Dog Cruciate Ligament Surgery Cost UK - Average Costs

Written by Ryan Gliozzo


Wondering about the cost of cruciate ligament surgery in your canine friend and what surgery entails? Look no further, our expert guide to cruciate ligament surgery average costs includes everything you'll need to know and answers to all of your questions.
a collie wearing a cone


Cruciate ligament injuries are prevalent among dogs, impacting their mobility and overall health. These injuries often occur due to sudden twists, excessive strain, or traumatic incidents affecting the knee joint.

This can lead to issues such as cruciate rupture. Dogs may exhibit symptoms like limping, swelling, and signs of pain, necessitating either conservative management or surgical intervention. There are a range of treatment options.

In the context of surgical intervention, understanding the associated cost of treatment is paramount, particularly for pet owners in the UK.

Financial planning becomes crucial as surgeries and potential follow-up care can be expensive. As a dog owner, you should be familiar with pet insurance plans, so that you can make informed decisions regarding both the health of your pet and your finances.

Recognising the costs involved in cruciate ligament surgery allows for better planning, ensuring the best possible care without compromising quality, and addressing potential long-term implications of cruciate ligament disease or injury in dogs.

What is cruciate ligament surgery?

a corgi sitting on a couch with a cruciate ligament surgery scar on his leg

Cruciate ligament injuries are common in dogs and can cause significant lameness and discomfort. The cruciate ligaments, located in the knee joint, are crucial for stabilising the joint and allowing proper movement. There are two cruciate ligaments in a dog's knee, the cranial (anterior) cruciate ligament (CCL/ACL) and the caudal (posterior) cruciate ligament, often leading to cruciate disease.

Causes of cruciate ligament injuries in dogs:

  • Trauma: Sudden trauma or injury, such as a sudden twist or direct blow to the knee, can cause cruciate ligament tears, particularly in breeds with a steep knee angle like the Labrador Retriever.

  • Degeneration: Over time, wear and tear on the ligaments may lead to gradual degeneration, making them more susceptible to injury, especially in cases of orthopaedic conditions like hip dysplasia.

Symptoms of cruciate ligament injuries in dogs:

  • Lameness or limping, particularly in one hind limb, indicating abnormal movement.

  • Difficulty weight bearing on the affected leg.
    Swelling around the knee joint.

  • Pain and discomfort, necessitating pain relief.

  • Decreased activity or reluctance to engage in their normal activity.

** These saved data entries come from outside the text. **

-- ==== Sys2Proof/Tests/Slice0.lean ====
section
/-! SUPPORT. The model's own tests: ill-formed terms that WellFormed refuses, records written out by hand that decode to their
operations, one-step checks whose expected results come from spec/95_test_vectors.md and spec/96_test_programs.md, and for every
statement with hypotheses a concrete state and operands that meet them. -/

namespace Sys2Proof.Tests
open Sys2Proof Sys2Proof.Machine

/-! ## Small states and frames -/

/-- A frame with `ext` and `rtr` 0. -/
def frame (id : CanId) (dlc : Fin 9) (d : Bytes8) : Frame := { id := id, ext := false, rtr := false, dlc := dlc, data := d }

/-- A two-byte frame of identifier 0. -/
def nmtCommand (cs target : Byte) : Frame := frame 0 2 ⟨cs, target, 0, 0, 0, 0, 0, 0⟩

/-- An engine after `INIT`, with nothing registered; the transport answers `ok` twice. -/
def engine (own : Addr) (role : Role) : State :=
  { regs :=
      { own := own, role := role, nmt := initialNmt role, bootDone := false, hbInterval := 1000, hbLast := 0, debug := false,
        filt := [], lst := .empty, ready := true }
    params := { hbLastReset := 0, hbResetByte := 0xEE, replyNode := .source }
    env := { Env.idle with txIn := [.ok, .ok] }
    out := { trace := [], diag := [], xcfg := [] } }

def slave5 : State := engine 5 .slave
def slave10 : State := engine 0x10 .slave
def master1 : State := engine 1 .master

def withFilter (l : List Addr) (s : State) : State := { s with regs := { s.regs with filt := l } }
def withListener (c : Category) (h : Handle) (s : State) : State := { s with regs := { s.regs with lst := s.regs.lst.append c h } }
def withDebug (s : State) : State := { s with regs := { s.regs with debug := true } }
def withReactions (l : List Reaction) (s : State) : State := { s with env := { s.env with reactIn := l } }
def withAnswer (r : TxResult) (s : State) : State := { s with env := { s.env with txIn := [r] } }
def withRx (l : List (Option Frame)) (s : State) : State := { s with env := { s.env with rxIn := l } }

/-- The result is a next state with this property. -/
def leaves (r : Result State) (p : State → Bool) : Bool :=
  match r with
  | .next s => p s
  | .fault _ => false
  | .refused _ => false

/-- The result is this refusal. -/
def refuses (r : Result State) (e : Refusal) : Bool :=
  match r with
  | .next _ => false
  | .fault _ => false
  | .refused x => x == e

/-! ## WellFormed refuses -/

theorem test_wf_nmt_wrong_identifier :
    (Instr.nmtStart (frame 1 2 ⟨1, 0, 0, 0, 0, 0, 0, 0⟩)).wf = false ∧ (Instr.nmtStop (frame 1 2 ⟨2, 0, 0, 0, 0, 0, 0, 0⟩)).wf = false ∧
    (Instr.nmtPreop (frame 1 2 ⟨0x80, 0, 0, 0, 0, 0, 0, 0⟩)).wf = false ∧
    (Instr.nmtReset (frame 1 2 ⟨0x81, 0, 0, 0, 0, 0, 0, 0⟩)).wf = false ∧ (Instr.nmtIgn (frame 0x180 2 .zero)).wf = false := by
  decide

theorem test_wf_nmt_wrong_command :
    (Instr.nmtStart (nmtCommand 2 0)).wf = false ∧ (Instr.nmtStop (nmtCommand 1 0)).wf = false ∧
    (Instr.nmtPreop (nmtCommand 0x81 0)).wf = false ∧ (Instr.nmtReset (nmtCommand 0x80 0)).wf = false := by decide

theorem test_wf_pdo_outside_range :
    (Instr.pdoRx (frame 0x17F 0 .zero)).wf = false ∧ (Instr.pdoRx (frame 0x580 0 .zero)).wf = false := by decide

theorem test_wf_heartbeat_at_lower_bound : (Instr.hbRx (frame 0x700 1 .zero)).wf = false := by decide

theorem test_wf_sdo_request_outside_range :
    (Instr.sdoReqRx (frame 0x5FF 8 .zero)).wf = false ∧ (Instr.sdoReqRx (frame 0x680 8 .zero)).wf = false := by decide

theorem test_wf_sdo_reply_outside_range :
    (Instr.sdoRpyRxOwn (frame 0x57F 8 .zero)).wf = false ∧ (Instr.sdoRpyRxOwn (frame 0x600 8 .zero)).wf = false ∧
    (Instr.sdoRpyRxFlt (frame 0x57F 8 .zero)).wf = false ∧ (Instr.sdoRpyRxFlt (frame 0x600 8 .zero)).wf = false ∧
    (Instr.sdoRpyRxMst (frame 0x57F 8 .zero)).wf = false ∧ (Instr.sdoRpyRxMst (frame 0x600 8 .zero)).wf = false := by decide

theorem test_wf_unparsed_that_is_matched :
    (Instr.unparsed (frame 0 2 .zero)).wf = false ∧ (Instr.unparsed (frame 0x180 0 .zero)).wf = false ∧
    (Instr.unparsed (frame 0x57F 0 .zero)).wf = false ∧ (Instr.unparsed (frame 0x701 0 .zero)).wf = false := by decide

theorem test_wf_integer_operand_too_wide :
    (Instr.init 4294967296 .slave 0 false).wf = false ∧ (Instr.listenerReg .hbRx 4294967296).wf = false ∧
    (Instr.filterAdd 4294967296).wf = false ∧ (Instr.sdoSendReq ⟨5, 0x40, 0, 0, 4294967296, .zero⟩).wf = false ∧
    (Instr.sdoSendRsp ⟨5, 0x40, 0, 0, 4294967296, .zero⟩).wf = false ∧
    (Instr.pdoSend 4294967296 0 .zero).wf = false ∧ (Instr.pdoSend 0x181 4294967296 .zero).wf = false ∧
    (Instr.nmtSend 1 4294967296).wf = false := by decide

/-! ## Decoding, from records written out by hand

A frame's record is `data[0]`, identifier low byte, identifier high bits (with `ext` and `rtr` above), `dlc`, `data[1..7]`; the
frames are those of spec/95_test_vectors.md, V-DISP-1 and sections 40 to 44's examples. -/

theorem test_decode_nmt :
    decode ⟨0x10, .slave, []⟩ .rx [0x01, 0x00, 0x00, 2, 0x10, 0, 0, 0, 0, 0, 0] = .instr (.nmtStart (nmtCommand 0x01 0x10)) ∧
    decode ⟨0x10, .slave, []⟩ .rx [0x02, 0x00, 0x00, 2, 0x00, 0, 0, 0, 0, 0, 0] = .instr (.nmtStop (nmtCommand 0x02 0x00)) ∧
    decode ⟨0x10, .master, []⟩ .rx [0x80, 0x00, 0x00, 2, 0x00, 0, 0, 0, 0, 0, 0] = .instr (.nmtPreop (nmtCommand 0x80 0x00)) ∧
    decode ⟨0x10, .slave, []⟩ .rx [0x81, 0x00, 0x00, 2, 0x10, 0, 0, 0, 0, 0, 0] = .instr (.nmtReset (nmtCommand 0x81 0x10)) := by
  decide

theorem test_decode_nmt_ignored :
    decode ⟨0x10, .slave, []⟩ .rx [0x82, 0x00, 0x00, 2, 0x10, 0, 0, 0, 0, 0, 0] = .instr (.nmtIgn (nmtCommand 0x82 0x10)) ∧
    decode ⟨0x10, .slave, []⟩ .rx [0x02, 0x00, 0x00, 2, 0x90, 0, 0, 0, 0, 0, 0] = .instr (.nmtIgn (nmtCommand 0x02 0x90)) := by
  decide

theorem test_decode_pdo :
    decode ⟨5, .slave, []⟩ .rx [0x01, 0x01, 0x02, 3, 0x02, 0x03, 0, 0, 0, 0, 0] =
      .instr (.pdoRx (frame 0x201 3 ⟨1, 2, 3, 0, 0, 0, 0, 0⟩)) ∧
    decode ⟨5, .master, []⟩ .rx [0x00, 0x7F, 0x1D, 0, 0, 0, 0, 0, 0, 0, 0] =
      .instr (.pdoRx { id := 0x57F, ext := true, rtr := true, dlc := 0, data := .zero }) := by decide

theorem test_decode_heartbeat :
    decode ⟨5, .slave, [0x0A]⟩ .rx [0x05, 0x0A, 0x07, 1, 0, 0, 0, 0, 0, 0, 0] =
      .instr (.hbRx (frame 0x70A 1 ⟨5, 0, 0, 0, 0, 0, 0, 0⟩)) ∧
    decode ⟨5, .slave, [0x0A]⟩ .rx [0x05, 0x8A, 0x07, 1, 0, 0, 0, 0, 0, 0, 0] = .rejected .matchedDropped := by decide

theorem test_decode_sdo :
    decode ⟨5, .master, []⟩ .rx [0x40, 0x05, 0x06, 8, 0x18, 0x10, 0x01, 0, 0, 0, 0] =
      .instr (.sdoReqRx (frame 0x605 8 ⟨0x40, 0x18, 0x10, 1, 0, 0, 0, 0⟩)) ∧
    decode ⟨5, .slave, [0x0A]⟩ .rx [0x60, 0x85, 0x05, 8, 0, 0x20, 1, 0, 0, 0, 0] =
      .instr (.sdoRpyRxOwn (frame 0x585 8 ⟨0x60, 0, 0x20, 1, 0, 0, 0, 0⟩)) ∧
    decode ⟨5, .slave, [0x0A]⟩ .rx [0x4B, 0x8A, 0x05, 8, 0, 0x20, 0, 0x34, 0x12, 0, 0] =
      .instr (.sdoRpyRxFlt (frame 0x58A 8 ⟨0x4B, 0, 0x20, 0, 0x34, 0x12, 0, 0⟩)) ∧
    decode ⟨5, .master, []⟩ .rx [0x43, 0x85, 0x05, 8, 0x18, 0x10, 1, 0x78, 0x56, 0x34, 0x12] =
      .instr (.sdoRpyRxMst (frame 0x585 8 ⟨0x43, 0x18, 0x10, 1, 0x78, 0x56, 0x34, 0x12⟩)) := by decide

theorem test_decode_unparsed :
    decode ⟨5, .slave, [0x0A]⟩ .rx [0, 0x80, 0, 0, 0, 0, 0, 0, 0, 0, 0] = .instr (.unparsed (frame 0x080 0 .zero)) ∧
    decode ⟨5, .slave, [0x0A]⟩ .rx [0, 0x8B, 0x05, 0, 0, 0, 0, 0, 0, 0, 0] = .instr (.unparsed (frame 0x58B 0 .zero)) ∧
    decode ⟨5, .master, []⟩ .rx [0, 0x00, 0x07, 0, 0, 0, 0, 0, 0, 0, 0] = .instr (.unparsed (frame 0x700 0 .zero)) := by decide

/-- The boundary column of V-DISP-1 for the master of own address 5, as rejections and rows. -/
theorem test_decode_boundaries_master :
    ([0x001, 0x17F, 0x600, 0x604, 0x606, 0x67F, 0x680, 0x6FF, 0x700].all fun n =>
      decodeFrame ⟨5, .master, []⟩ (frame (BitVec.ofNat 11 n) 1 .zero) ==
        .instr (.unparsed (frame (BitVec.ofNat 11 n) 1 .zero))) = true ∧
    ([0x580, 0x585, 0x5FF].all fun n =>
      decodeFrame ⟨5, .master, []⟩ (frame (BitVec.ofNat 11 n) 1 .zero) ==
        .instr (.sdoRpyRxMst (frame (BitVec.ofNat 11 n) 1 .zero))) = true ∧
    ([0x701, 0x705, 0x7FF].all fun n =>
      decodeFrame ⟨5, .master, []⟩ (frame (BitVec.ofNat 11 n) 1 .zero) ==
        .instr (.hbRx (frame (BitVec.ofNat 11 n) 1 .zero))) = true := by decide

/-- The selectors of spec/30_encoding.md R92 with operands at their places (log entry 1). -/
theorem test_decode_registrations :
    decodeHost [0, 1, 1, 0, 0x10, 0, 0, 0, 0xE8, 0x03, 0, 0, 0, 0, 0, 0, 0, 0, 0, 0] = .instr (.init 0x10 .slave 1000 true) ∧
    decodeHost [1, 3, 0, 0, 7, 0, 0, 0, 0, 0, 0, 0, 0, 0, 0, 0, 0, 0, 0, 0] = .instr (.listenerReg .sdoRpyRx 7) ∧
    decodeHost [2, 0, 0, 0, 0x8A, 0, 0, 0, 0, 0, 0, 0, 0, 0, 0, 0, 0, 0, 0, 0] = .instr (.filterAdd 0x8A) := by decide

theorem test_decode_sends :
    decodeHost [3, 5, 0x40, 1, 0x18, 0x10, 0, 0, 0, 0, 0, 0, 0, 0, 0, 0, 0, 0, 0, 0] =
      .instr (.sdoSendReq ⟨5, 0x40, 0x1018, 1, 0, .zero⟩) ∧
    decodeHost [4, 0, 0x40, 1, 0x18, 0x10, 0, 0, 2, 0, 0, 0, 0x34, 0x12, 0, 0, 0, 0, 0, 0] =
      .instr (.sdoSendRsp ⟨0, 0x40, 0x1018, 1, 2, ⟨0x34, 0x12, 0, 0⟩⟩) ∧
    decodeHost [5, 0, 0, 0, 0x81, 0x01, 0, 0, 2, 0, 0, 0, 0x11, 0x22, 0, 0, 0, 0, 0, 0] =
      .instr (.pdoSend 0x181 2 ⟨0x11, 0x22, 0, 0, 0, 0, 0, 0⟩) ∧
    decodeHost [6, 0x81, 0, 0, 0x10, 0, 0, 0, 0, 0, 0, 0, 0, 0, 0, 0, 0, 0, 0, 0] = .instr (.nmtSend 0x81 0x10) := by decide

theorem test_decode_entry_points :
    decodeHost [7, 0, 0, 0, 0, 0, 0, 0, 0, 0, 0, 0, 0, 0, 0, 0, 0, 0, 0, 0] = .instr .poll ∧
    decodeHost [8, 0, 0, 0, 0, 0, 0, 0, 0, 0, 0, 0, 0, 0, 0, 0, 0, 0, 0, 0] = .instr .rxirq ∧
    decodeHost [9, 0, 0, 0, 0, 0, 0, 0, 0, 0, 0, 0, 0, 0, 0, 0, 0, 0, 0, 0] = .instr .nmtBootdone := by decide

/-- Every reason the decoder has to reject a record, but `ambiguous`, which no record has (R131). -/
theorem test_decode_rejections :
    decodeHost [7] = .rejected .recordLength ∧
    decodeHost [10, 0, 0, 0, 0, 0, 0, 0, 0, 0, 0, 0, 0, 0, 0, 0, 0, 0, 0, 0] = .rejected .noSuchOperation ∧
    decodeHost [1, 5, 0, 0, 0, 0, 0, 0, 0, 0, 0, 0, 0, 0, 0, 0, 0, 0, 0, 0] = .rejected .noSuchCategory ∧
    decode ⟨5, .slave, []⟩ .rx [0, 0, 0, 9, 0, 0, 0, 0, 0, 0, 0] = .rejected .dataLength ∧
    decode ⟨5, .slave, []⟩ .rx [0] = .rejected .recordLength ∧
    decode ⟨5, .slave, []⟩ .rx [5, 0x0B, 0x07, 1, 0, 0, 0, 0, 0, 0, 0] = .rejected .matchedDropped := by decide

/-! ## One step of each operation -/

/-- S8: `INIT` of a slave and of a master. -/
theorem test_init :
    leaves (exec (.init 0x10 .slave 1000 false) (withFilter [3] (withListener .pdoRx 7 master1))) (fun s =>
      s.regs.own == 0x10 && s.regs.role == .slave && s.regs.nmt == .bootup && !s.regs.bootDone && s.regs.hbInterval == 1000 &&
      s.regs.filt == [] && s.regs.lst.slots .pdoRx == []) = true ∧
    leaves (exec (.init 0x01 .master 1000 false) State.powerOn) (fun s => s.regs.nmt == .operational) = true := by decide

theorem test_init_refused :
    refuses (exec (.init 0 .slave 1000 false) slave5) .illegalOwnAddress = true ∧
    refuses (exec (.init 128 .slave 1000 false) slave5) .illegalOwnAddress = true := by decide

/-- S9, S5: addressed commands, one event each. -/
theorem test_nmtReset :
    leaves (exec .rxirq (withRx [some (nmtCommand 0x81 0x10)] (withListener .stateChange 7 slave10))) (fun s =>
      s.regs.nmt == .reset && s.out.events == [⟨.stateChange, 0, 7, .state .reset⟩]) = true := by decide

theorem test_nmtStart :
    leaves (exec (.nmtStart (nmtCommand 0x01 0x00)) (withListener .stateChange 7 slave10)) (fun s =>
      s.regs.nmt == .operational && s.out.events == [⟨.stateChange, 0, 7, .state .operational⟩]) = true := by decide

/-- V-NMT-2: a master obeys a broadcast; a self-transition notifies (V-NMT-1, decision D7). -/
theorem test_nmtStop :
    leaves (exec (.nmtStop (nmtCommand 0x02 0x00)) (withListener .stateChange 7 (master1.setNmt .stopped))) (fun s =>
      s.regs.nmt == .stopped && s.out.events == [⟨.stateChange, 0, 7, .state .stopped⟩]) = true := by decide

theorem test_nmtPreop :
    leaves (exec (.nmtPreop (nmtCommand 0x80 0x01)) master1) (fun s => s.regs.nmt == .preOperational) = true := by decide

/-- V-NMT-2: target 0x90 does not address node 0x10. -/
theorem test_nmtIgn :
    leaves (exec .rxirq (withRx [some (nmtCommand 0x02 0x90)] (withDebug (withListener .stateChange 7 slave10)))) (fun s =>
      s.regs.nmt == .bootup && s.out.trace == [] && s.out.diag == []) = true := by decide

/-- V-NMT-3 (a), (b). -/
theorem test_nmtBootdone :
    leaves (exec .nmtBootdone (withListener .stateChange 7 slave10)) (fun s =>
      s.regs.nmt == .preOperational && s.regs.bootDone && s.out.events == [⟨.stateChange, 0, 7, .state .preOperational⟩]) = true ∧
    leaves (exec .nmtBootdone (withListener .stateChange 7 (slave10.setNmt .operational))) (fun s =>
      s.regs.nmt == .operational && s.regs.bootDone && s.out.trace == []) = true := by decide

/-- V-NMT-4: the target is masked; a slave is rejected. -/
theorem test_nmtSend :
    leaves (exec (.nmtSend 0x02 0x8A) master1) (fun s =>
      s.out.trace == [.tx (nmtCommand 0x02 0x0A) .ok, .status .ok]) = true ∧
    leaves (exec (.nmtSend 0x01 0x00) slave10) (fun s => s.out.trace == [.status .rejectedRole]) = true := by decide

/-- S10. -/
theorem test_sdoSendReq :
    leaves (exec (.sdoSendReq ⟨5, 0x40, 0x1018, 1, 0, .zero⟩) master1) (fun s =>
      s.out.trace == [.tx (frame 0x605 8 ⟨0x40, 0x18, 0x10, 0x01, 0, 0, 0, 0⟩) .ok, .status .ok]) = true := by decide

/-- spec/42_sdo.md R176's example, and a bus error. -/
theorem test_sdoSendRsp :
    leaves (exec (.sdoSendRsp ⟨99, 0x40, 0x1018, 1, 2, ⟨0x34, 0x12, 0xFF, 0xFF⟩⟩) (withDebug (withAnswer .busError slave5))) (fun s =>
      s.out.trace == [.tx (frame 0x585 8 ⟨0x48, 0x18, 0x10, 0x01, 0x34, 0x12, 0, 0⟩) .busError, .status .busError] &&
      s.out.diag == [.transmitFailed]) = true := by decide

theorem test_sdo_length_five_is_rejected :
    leaves (exec (.sdoSendRsp ⟨5, 0x40, 0x1018, 1, 5, .zero⟩) slave5) (fun s => s.out.trace == [.status .rejectedParam]) = true := by
  decide

/-- V-SDO-ENC, V-SDO-DEC: a few rows. -/
theorem test_sdo_codec :
    sdoEncode 0x605 ⟨5, 0x20, 0x1234, 0x56, 3, ⟨0xA1, 0xB2, 0xC3, 0xD4⟩⟩ =
      frame 0x605 8 ⟨0x24, 0x34, 0x12, 0x56, 0xA1, 0xB2, 0xC3, 0⟩ ∧
    sdoDecode (frame 0x605 8 ⟨0x4B, 0x34, 0x12, 0x56, 0xA1, 0xB2, 0xC3, 0xD4⟩) 5 =
      ⟨5, 0x40, 0x1234, 0x56, 2, ⟨0xA1, 0xB2, 0, 0⟩⟩ ∧
    sdoDecode (frame 0x605 8 ⟨0x41, 0x34, 0x12, 0x56, 0xA1, 0xB2, 0xC3, 0xD4⟩) 5 =
      ⟨5, 0x40, 0x1234, 0x56, 4, ⟨0xA1, 0xB2, 0xC3, 0xD4⟩⟩ := by decide

/-- spec/42_sdo.md R180's example. -/
theorem test_sdoReqRx :
    leaves (exec .rxirq (withRx [some (frame 0x605 8 ⟨0x2B, 0, 0x20, 0, 0x34, 0x12, 0, 0⟩)] (withListener .sdoReqRx 7 slave5)))
      (fun s => s.out.trace == [.ev .sdoReqRx 0 7 (.descriptor ⟨5, 0x20, 0x2000, 0, 2, ⟨0x34, 0x12, 0, 0⟩⟩)]) = true := by decide

/-- spec/42_sdo.md R181's example. -/
theorem test_sdoRpyRxOwn :
    leaves (exec (.sdoRpyRxOwn (frame 0x585 8 ⟨0x60, 0, 0x20, 1, 0, 0, 0, 0⟩)) (withListener .sdoRpyRx 7 slave5))
      (fun s => s.out.trace == [.ev .sdoRpyRx 0 7 (.descriptor ⟨5, 0x60, 0x2000, 1, 0, .zero⟩)]) = true := by decide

Surgical procedures for treatment:

Several surgical procedures are available to address cruciate ligament injuries in dogs, showcasing personalised and individual variation in the treatment options. The choice of surgery depends on various factors, including the individual bone structure, the severity of the injury, and the professional surgeon's preference. Here are some common surgical procedures:

Extracapsular repair:
This is one of the most common procedures. It involves placing a strong suture material outside the joint to stabilise the knee. The suture helps mimic the function of the original ligament and provides stability during movement. Over time, scar tissue formation supports the joint.

Cranial Closing Wedge Ostectomy (CCWO):
Cranial Closing Wedge Ostectomy (CCWO) is a surgical procedure commonly performed in veterinary orthopaedics to address certain angular limb deformities in dogs. It involves removing a wedge-shaped piece of bone from the affected limb's growth plate to correct the abnormal angular alignment. This procedure helps restore proper alignment, improve limb function, and alleviate associated joint pain.

Tibial Plateau Levelling Osteotomy (TPLO):
TPLO alters the biomechanics of the knee joint. It involves cutting the tibia bone and rotating it to change the angle, reducing the need for the cruciate ligament. The bone is then stabilised with a double plate.

Tightrope procedure:
Similar to the extracapsular repair, the tightrope procedure uses a strong suture material. However, instead of placing the suture outside the joint, it is passed through bone tunnels inside the joint. This technique aims to provide better stabilisation and promote faster healing, minimising the risk of postoperative complications.

TTA (Tibial Tuberosity Advancement):
TTA is another procedure that changes the biomechanics of the knee. It involves cutting the tibia bone and advancing the tibial tuberosity to alter the forces on the knee joint. A specialised implant is used to stabilise the bone in its new position, considering the individual patient's body weight and proper weight management to reduce the shift in weight and ensure weight bearing is distributed evenly post-surgery.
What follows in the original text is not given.